Des coupures ciblées, un test de souveraineté

Depuis le début du mois de mars, plusieurs quartiers de la capitale russe ont été le théâtre d’interruptions prolongées de l’Internet mobile. Officiellement présentées comme une mesure de sécurité face aux menaces de drones ukrainiens, ces coupures vont bien au-delà d’une simple réponse ponctuelle. Elles sont largement interprétées par les observateurs comme un entraînement grandeur nature, une démonstration de la capacité du pouvoir à maîtriser et à isoler son flux numérique à grande échelle. Les conséquences ne se font pas attendre : perturbations des paiements électroniques, blocages des services de navigation et frein aux activités commerciales. Des chiffres, relayés par la presse internationale, font déjà état de pertes économiques notables et d’un retour forcé à des moyens de communication plus archaïques, soulignant la dépendance accrue de nos sociétés modernes à une connectivité stable.

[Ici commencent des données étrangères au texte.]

/-- The static conditions on an instruction's fields; an event has no word and is not well formed. -/
def Instr.wf : Instr → Bool
  | .iadd _ _ b => selOk b
  | .isub _ _ b => selOk b
  | .imul _ _ b => selOk b
  | .imulh _ _ b => selOk b
  | .imulhu _ _ b => selOk b
  | .imin _ _ b => selOk b
  | .imax _ _ b => selOk b
  | .iminu _ _ b => selOk b
  | .imaxu _ _ b => selOk b
  | .iabs _ _ => true
  | .iadds _ _ b => selOk b
  | .isubs _ _ b => selOk b
  | .iaddsu _ _ b => selOk b
  | .isubsu _ _ b => selOk b
  | .and _ _ b => selOk b
  | .or _ _ b => selOk b
  | .xor _ _ b => selOk b
  | .andn _ _ b => selOk b
  | .orn _ _ b => selOk b
  | .shl _ _ b => selOk b
  | .shr _ _ b => selOk b
  | .sar _ _ b => selOk b
  | .rotl _ _ b => selOk b
  | .popc _ _ => true
  | .clz _ _ => true
  | .brev _ _ => true
  | .mov _ b => selOk b
  | .fadd _ _ b => selOk b
  | .fsub _ _ b => selOk b
  | .fmul _ _ b => selOk b
  | .fmin _ _ b => selOk b
  | .fmax _ _ b => selOk b
  | .fabs _ _ => true
  | .ffloor _ _ => true
  | .fceil _ _ => true
  | .ftrunc _ _ => true
  | .frint _ _ => true
  | .hadd2 _ _ b => selOk b
  | .hmul2 _ _ b => selOk b
  | .hmin2 _ _ b => selOk b
  | .hmax2 _ _ b => selOk b
  | .badd2 _ _ b => selOk b
  | .bmul2 _ _ b => selOk b
  | .i2f _ _ => true
  | .u2f _ _ => true
  | .f2i _ _ => true
  | .f2u _ _ => true
  | .f2h _ _ b => selOk b
  | .h2f _ _ b => selOk b && halfOk b
  | .f2b _ _ b => selOk b
  | .b2f _ _ b => selOk b && halfOk b
  | .nop => true
  | .uadd d a _ => sOk d && sOk a
  | .usub d a _ => sOk d && sOk a
  | .umul d a _ => sOk d && sOk a
  | .umulh d a _ => sOk d && sOk a
  | .umin d a _ => sOk d && sOk a
  | .umax d a _ => sOk d && sOk a
  | .uminu d a _ => sOk d && sOk a
  | .umaxu d a _ => sOk d && sOk a
  | .uand d a _ => sOk d && sOk a
  | .uor d a _ => sOk d && sOk a
  | .uxor d a _ => sOk d && sOk a
  | .uandn d a _ => sOk d && sOk a
  | .ushl d a _ => sOk d && sOk a
  | .ushr d a _ => sOk d && sOk a
  | .usar d a _ => sOk d && sOk a
  | .upopc d a => sOk d && sOk a
  | .uclz d a => sOk d && sOk a
  | .umov d _ => sOk d
  | .unop => true
  | .imac _ _ _ b c => selOk b && selOk c
  | .imacw _ d _ b c _ => vPair d && selOk b && selOk c && selPair c
  | .isum3 _ _ _ b c => selOk b && selOk c
  | .idot8 _ _ _ b c _ _ => selOk b && selOk c
  | .iabda _ _ _ b c _ => selOk b && selOk c
  | .iaddc _ _ _ b _ _ => selOk b
  | .isubb _ _ _ b _ _ => selOk b
  | .iaddw _ _ _ b ty k => selOk b && addwOk ty k
  | .lea _ d a b _ w _ => selOk b && wide w (vPair d && vPair a)
  | .bfx _ _ _ b _ => selOk b
  | .bfi _ _ _ b c => selOk b && selOk c
  | .bytex _ _ _ b c => selOk b && selOk c
  | .sel _ _ _ b _ _ => selOk b
  | .isetp _ _ b _ _ _ bop _ cmp => selOk b && bopOk bop && icmpOk cmp
  | .movlo _ _ _ => true
  | .movhi _ _ _ => true
  | .ptab _ _ _ _ _ _ => true
  | .p2v _ _ => true
  | .v2p _ _ b => selOk b
  | .ffma _ _ _ b c _ _ => selOk b && selOk c
  | .hfma2 _ _ _ b c _ _ => selOk b && selOk c
  | .bfma2 _ _ _ b c _ _ => selOk b && selOk c
  | .fsetp _ _ b _ _ _ bop u cmp => selOk b && bopOk bop && fcmpOk u cmp
  | .fclass _ _ _ _ => true
  | .fdot2 _ _ _ b c _ => selOk b && selOk c
  | .cvtn _ _ _ _ _ _ => true
  | .cvtw _ _ _ _ _ _ => true
  | .frcp _ _ _ _ => true
  | .frsq _ _ _ _ => true
  | .fsqrt _ _ _ _ => true
  | .fexp2 _ _ _ _ => true
  | .flog2 _ _ _ _ => true
  | .fsint _ _ _ _ => true
  | .fcost _ _ _ _ => true
  | .fldexp _ _ _ b => selOk b
  | .shfl _ _ _ _ b c _ all sm => selOk b && selOk c && maskOk all sm
  | .vote _ _ _ _ _ op all sm => voteOk op && maskOk all sm
  | .ballot _ _ _ _ _ all sm => maskOk all sm
  | .matchv _ _ _ _ all sm => maskOk all sm
  | .redux _ _ _ _ c _ all sm => selOk c && maskOk all sm
  | .scanx _ _ _ _ c _ _ all sm => selOk c && maskOk all sm
  | .bra _ _ => true
  | .jmpi _ _ => true
  | .call _ _ => true
  | .calli _ _ => true
  | .ret _ => true
  | .exitT _ => true
  | .join _ n => n != 0
  | .yield _ => true
  | .grow g n => n != 0 && g == 14
  | .shrink g n => n != 0 && g == 14
  | .monw _ a size sext ord off64 _ hint scope _ => wide off64 (vPair a) && size == 2 && sext == 0 && ord == 0 && hint == 0 && scope == 0
  | .mwait _ b pd p => selOk b && (p == 1 || pd == 0)
  | .trap _ _ => true
  | .bkpt _ _ => true
  | .rdctr _ _ d sl => vPair d && ctrOk sl
  | .ld _ _ d a size sext ord off64 _ _ scope _ => wide off64 (vPair a) && dataAl size d && loadOk size sext ord scope
  | .st _ d a size sext ord off64 _ _ scope _ => wide off64 (vPair a) && dataAl size d && storeOk size sext ord scope
  | .ldx _ _ d a size sext ord off64 _ hint scope _ => wide off64 (vPair a) && dataAl size d && size32 size && sext == 0 && hint == 0 && ordRd ord && scopeOk scope
  | .pld _ _ d a size sext ord off64 gr hint scope _ => wide off64 (vPair a) && dataAl size d && loadOk size sext ord scope && hint == 0 && padScope scope && winOk gr
  | .pst _ d a size sext ord off64 gr hint scope _ => wide off64 (vPair a) && dataAl size d && storeOk size sext ord scope && hint == 0 && padScope scope && winOk gr
  | .atom _ _ d a size sext ord off64 _ hint scope imm => wide off64 (vPair a) && dataAl size d && size32 size && sext == 0 && ord != 3 && hint == 0 && scopeOk scope && aopOk size imm false
  | .atomc _ _ d a size sext ord off64 _ hint scope _ => wide off64 (vPair a) && casAl size d && size32 size && sext == 0 && ord != 3 && hint == 0 && scopeOk scope
  | .red _ d a size sext ord off64 _ hint scope imm => wide off64 (vPair a) && dataAl size d && size32 size && sext == 0 && ordWr ord && hint == 0 && scopeOk scope && aopOk size imm false
  | .patom _ _ d a size sext ord off64 gr hint scope imm => wide off64 (vPair a) && (if aopCas imm then casAl size d else dataAl size d) && size32 size && sext == 0 && ord != 3 && hint == 0 && padScope scope && winOk gr && aopOk size imm true
  | .fence _ _ scope => scopeOk scope
  | .cflush _ a size sext ord off64 _ hint scope _ => wide off64 (vPair a) && size == 0 && sext == 0 && ord == 0 && hint == 0 && scopeOk scope
  | .cinv _ a size sext ord off64 _ hint scope _ => wide off64 (vPair a) && size == 0 && sext == 0 && ord == 0 && hint == 0 && scopeOk scope
  | .pref _ a size sext ord off64 _ _ scope _ => wide off64 (vPair a) && size == 0 && sext == 0 && ord == 0 && scope == 0
  | .pprobe _ _ _ a size sext ord off64 _ hint scope _ => wide off64 (vPair a) && size == 0 && sext == 0 && ord == 0 && hint == 0 && scope == 0
  | .phint _ kind a size sext ord off64 _ hint scope _ => wide off64 (vPair a) && kind != 3 && size == 0 && sext == 0 && ord == 0 && hint == 0 && scope == 0
  | .umac g d a _ sb => ugOk g && sOk d && sOk a && sOk sb
  | .umovlo g d _ => ugOk g && sOk d
  | .umovhi g d _ => ugOk g && sOk d
  | .usetp g a _ pd pc _ bop _ cmp => ugOk g && sOk a && bopOk bop && icmpOk cmp && qOk pd && qOk pc
  | .usel g d a _ _ q => ugOk g && sOk d && sOk a && qOk q
  | .ubfx g d a _ _ => ugOk g && sOk d && sOk a
  | .ubfi g d a _ sb => ugOk g && sOk d && sOk a && sOk sb
  | .umovs g d sl => ugOk g && sOk d && umovsOk sl d
  | .v2s g _ d a _ => ugOk g && sOk d && sOk a
  | .uld g _ d a size sext ord _ _ scope _ => ugOk g && sOk d && sOk a && sData size d && loadOk size sext ord scope
  | .ust g d a size sext ord _ _ scope _ => ugOk g && sOk d && sOk a && sData size d && storeOk size sext ord scope
  | .uatom g _ d a size sext ord _ hint scope imm => ugOk g && sOk d && sOk a && (if aopCas imm then sCas size d else sData size d) && size32 size && sext == 0 && ord != 3 && hint == 0 && scopeOk scope && aopOk size imm true
  | .ufence g _ scope => ugOk g && scopeOk scope
  | .ubra g _ => ugOk g
  | .ujmpi g a => ugOk g && sOk a
  | .ucall g _ => ugOk g
  | .uret g => ugOk g
  | .uexit g => ugOk g
  | .utrap g _ => ugOk g
  | .gnarrow g a _ _ sb _ gset gi => ugOk g && sPair a && sPair sb && (gset == 1 || gi == 0)
  | .ginfo g _ d sl _ => ugOk g && sPair d && sl != 3
  | .pinfo g _ d sl => ugOk g && sOk d && sl.toNat < 9
  | .gdchk g d a op n arg => ugOk g && gdchkOk op d a n arg
  | .shape g a _ => ugOk g && shapeReg a
  | .xcopy g d a dir _ gr hint scope _ s off64 get => ugOk g && sOk d && sOk a && scopeOk scope && xcopyOk dir gr hint s off64 get a
  | .xgath g d a _ _ _ scope _ sm => ugOk g && sOk d && sOk a && scopeOk scope && sPair sm
  | .xscat g d a _ _ _ scope _ sm => ugOk g && sOk d && sOk a && scopeOk scope && sPair sm
  | .xstat g _ d sl k => ugOk g && sOk d && sl != 3 && (sl == 2 || k == 0)
  | .binit g d a r _ n => ugOk g && binitOk r d a n
  | .barv g a _ win s scope => ugOk g && sOk a && winS win s && scopeOk scope
  | .bard g a _ win s scope => ugOk g && sOk a && winS win s && scopeOk scope
  | .bwait g a _ win s par e => ugOk g && sOk a && winS win s && parOk win par e
  | .btry g _ a _ win s qd par e => ugOk g && sOk a && winS win s && qOk qd && parOk win par e
  | .bexp g a _ win s n => ugOk g && sOk a && winS win s && n != 0
  | .bdrop g a _ win s => ugOk g && sOk a && winS win s
  | .blkbar g => ugOk g
  | .clubar g => ugOk g
  | .diebar g => ugOk g
  | .gsig g a => ugOk g && sOk a
  | .gwait g a sb => ugOk g && sOk a && sPair sb
  | .gtry g _ d a qd sb => ugOk g && sOk a && sPair d && sPair sb && qOk qd
  | .gpost g a _ _ sb => ugOk g && sOk a && sPair sb
  | .gread g _ d a _ => ugOk g && sOk a && sPair d
  | .gquery g _ d a sl => ugOk g && sOk d && sOk a && sl.toNat < 5
  | .launch g a _ _ => ugOk g && sOk a
  | .qstat g _ d _ => ugOk g && sOk d
  | .evsig g a set sb => ugOk g && sOk a && (if set == 1 then sPair sb else sOk sb)
  | .evwait g a sb => ugOk g && sOk a && sPair sb
  | .tzero g a _ k e => ugOk g && sOk a && (e == 1 || k == 0)
  | .tmma g d a kc an _ _ ch am k e _ ci => ugOk g && sOk a && recOk d 4 && (e == 1 || k == 0) && tmmaOk ch am ci kc an
  | .tmmas g d a _ _ _ _ k e _ _ => ugOk g && sOk a && recOk d 6 && (e == 1 || k == 0)
  | .tdrain g d a _ _ gd ge _ k e _ => ugOk g && sOk a && recOk d 2 && (e == 1 || k == 0) && (ge == 1 || gd == 0)
  | .tfence g => ugOk g
  | .twait g a all an => ugOk g && sOk a && allOk all a an
  | .tstat g _ d a all an => ugOk g && sOk d && sOk a && allOk all a an
  | .joinTimeout _ _ => false
  | .yieldRelease _ _ => false
  | .mwaitTimeout _ _ => false
  | .groupLoaded _ => false
  | .stageSetPlace _ _ => false
  | .residentDispatch _ => false
  | .blockRetire _ => false
  | .kernelCompletion _ => false
  | .priorityPreemption _ => false
  | .hangWatchdog _ => false
  | .snapshotComplete _ => false
  | .copyStart _ => false
  | .copySector _ => false
  | .copyLand _ => false
  | .haltDrainDeadline _ => false
  | .tileOpStart _ => false
  | .tileChunk _ => false
  | .tileRowGroup _ => false
  | .tileOpComplete _ => false
  | .tlbiPh1 _ => false
  | .tlbiAck _ => false
  | .tlbiAckCollect _ => false
  | .ownershipRequest _ _ _ => false
  | .ownershipFlush _ _ => false
  | .counterWindow _ => false
  | .cooldownEnd _ _ => false
  | .groupStop _ => false
  | .reconvergenceTimeout _ => false
  | .haltingEnd _ => false
  | .saveDone _ => false
  | .restoreDone _ => false
  | .reserveRestore _ => false
  | .autorecl _ _ => false
  | .scrubComplete _ => false
  | .shadowCopyDone _ => false
  | .sweepComplete _ => false
  | .shiftCommit _ => false
  | .gateToken _ _ => false
  | .gateStallTimeout _ => false
  | .chanterDeliver _ => false
  | .heartbeatTimeout _ => false
  | .fenceComplete _ => false
  | .errorDetect _ => false
  | .rollbackRestore _ => false
  | .instructionComplete _ _ => false
  | .collectiveExchange _ _ => false
  | .queuePortBeat _ _ _ _ => false
  | .eventCounterWrite _ _ _ => false
  | .privilegedRegisterWrite _ _ _ => false
  | .kernelAdmit => false
  | .hubWalk _ _ _ _ => false
  | .accessRequestPop _ => false
  | .occclr _ _ => false
  | .create _ _ _ => false
  | .enable _ _ => false
  | .halt _ _ _ => false
  | .resume _ _ => false
  | .save _ _ => false
  | .restore _ _ _ => false
  | .kill _ _ => false
  | .destroy _ _ => false
  | .form _ => false
  | .activate _ => false
  | .partGrow _ _ _ => false
  | .partShrink _ _ _ => false
  | .lend _ _ _ _ => false
  | .setmode _ _ _ => false
  | .setmap _ _ _ => false
  | .partReset _ => false
  | .dissolve _ _ => false
  | .move _ _ => false
  | .qopen _ _ _ _ => false
  | .qclose _ _ _ => false
  | .clrredir _ _ => false
  | .revoke _ _ => false
  | .gateOpen _ _ => false
  | .gateClose _ => false
  | .setacl _ _ _ => false
  | .setresp _ _ => false
  | .exportGate _ => false
  | .importGate _ => false
  | .portEnable _ => false
  | .linkTrainingDone _ _ => false
  | .flitReceive _ _ _ _ _ _ _ => false
  | .retryLimit _ => false
  | .chtx _ _ => false
  | .popInbox _ => false
  | .heartbeat _ => false
  | .dieFence _ => false
  | .rejoin _ => false
  | .packageReset => false
  | .bootStepDone _ => false
  | .attest => false
  | .attestDone => false
  | .temperatureSample _ _ => false
  | .supplyChange _ => false
  | .copierCopyComplete _ => false
  | .saddleHostPeerAccess _ => false
  | .pageRequestResponse _ _ => false
  | .packagePowerSample _ => false
  | .supplyOutOfRange1ms => false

Un cadre législatif au service du contrôle

Ces événements ne sont pas le fruit du hasard, mais s’inscrivent dans une stratégie de longue haleine. Depuis l’adoption, en 2019, de la loi sur “l’Internet souverain”, la Russie a méthodiquement renforcé les dispositifs permettant de centraliser le routage des données et de filtrer les flux. Des analyses approfondies, notamment celles émanant de la Jamestown Foundation, mettent en lumière l’objectif explicite de ce cadre juridique : rendre possible, en cas de “crise majeure” – dont la définition reste, bien sûr, largement à la discrétion du pouvoir –, l’isolement du segment national du réseau. Il ne s’agit plus seulement de contrôler ce qui se dit en ligne, mais de maîtriser la manière dont l’information circule, voire de pouvoir la couper si nécessaire. L’objectif est clair : faire d’Internet un instrument de souveraineté technologique et un outil de contrôle interne.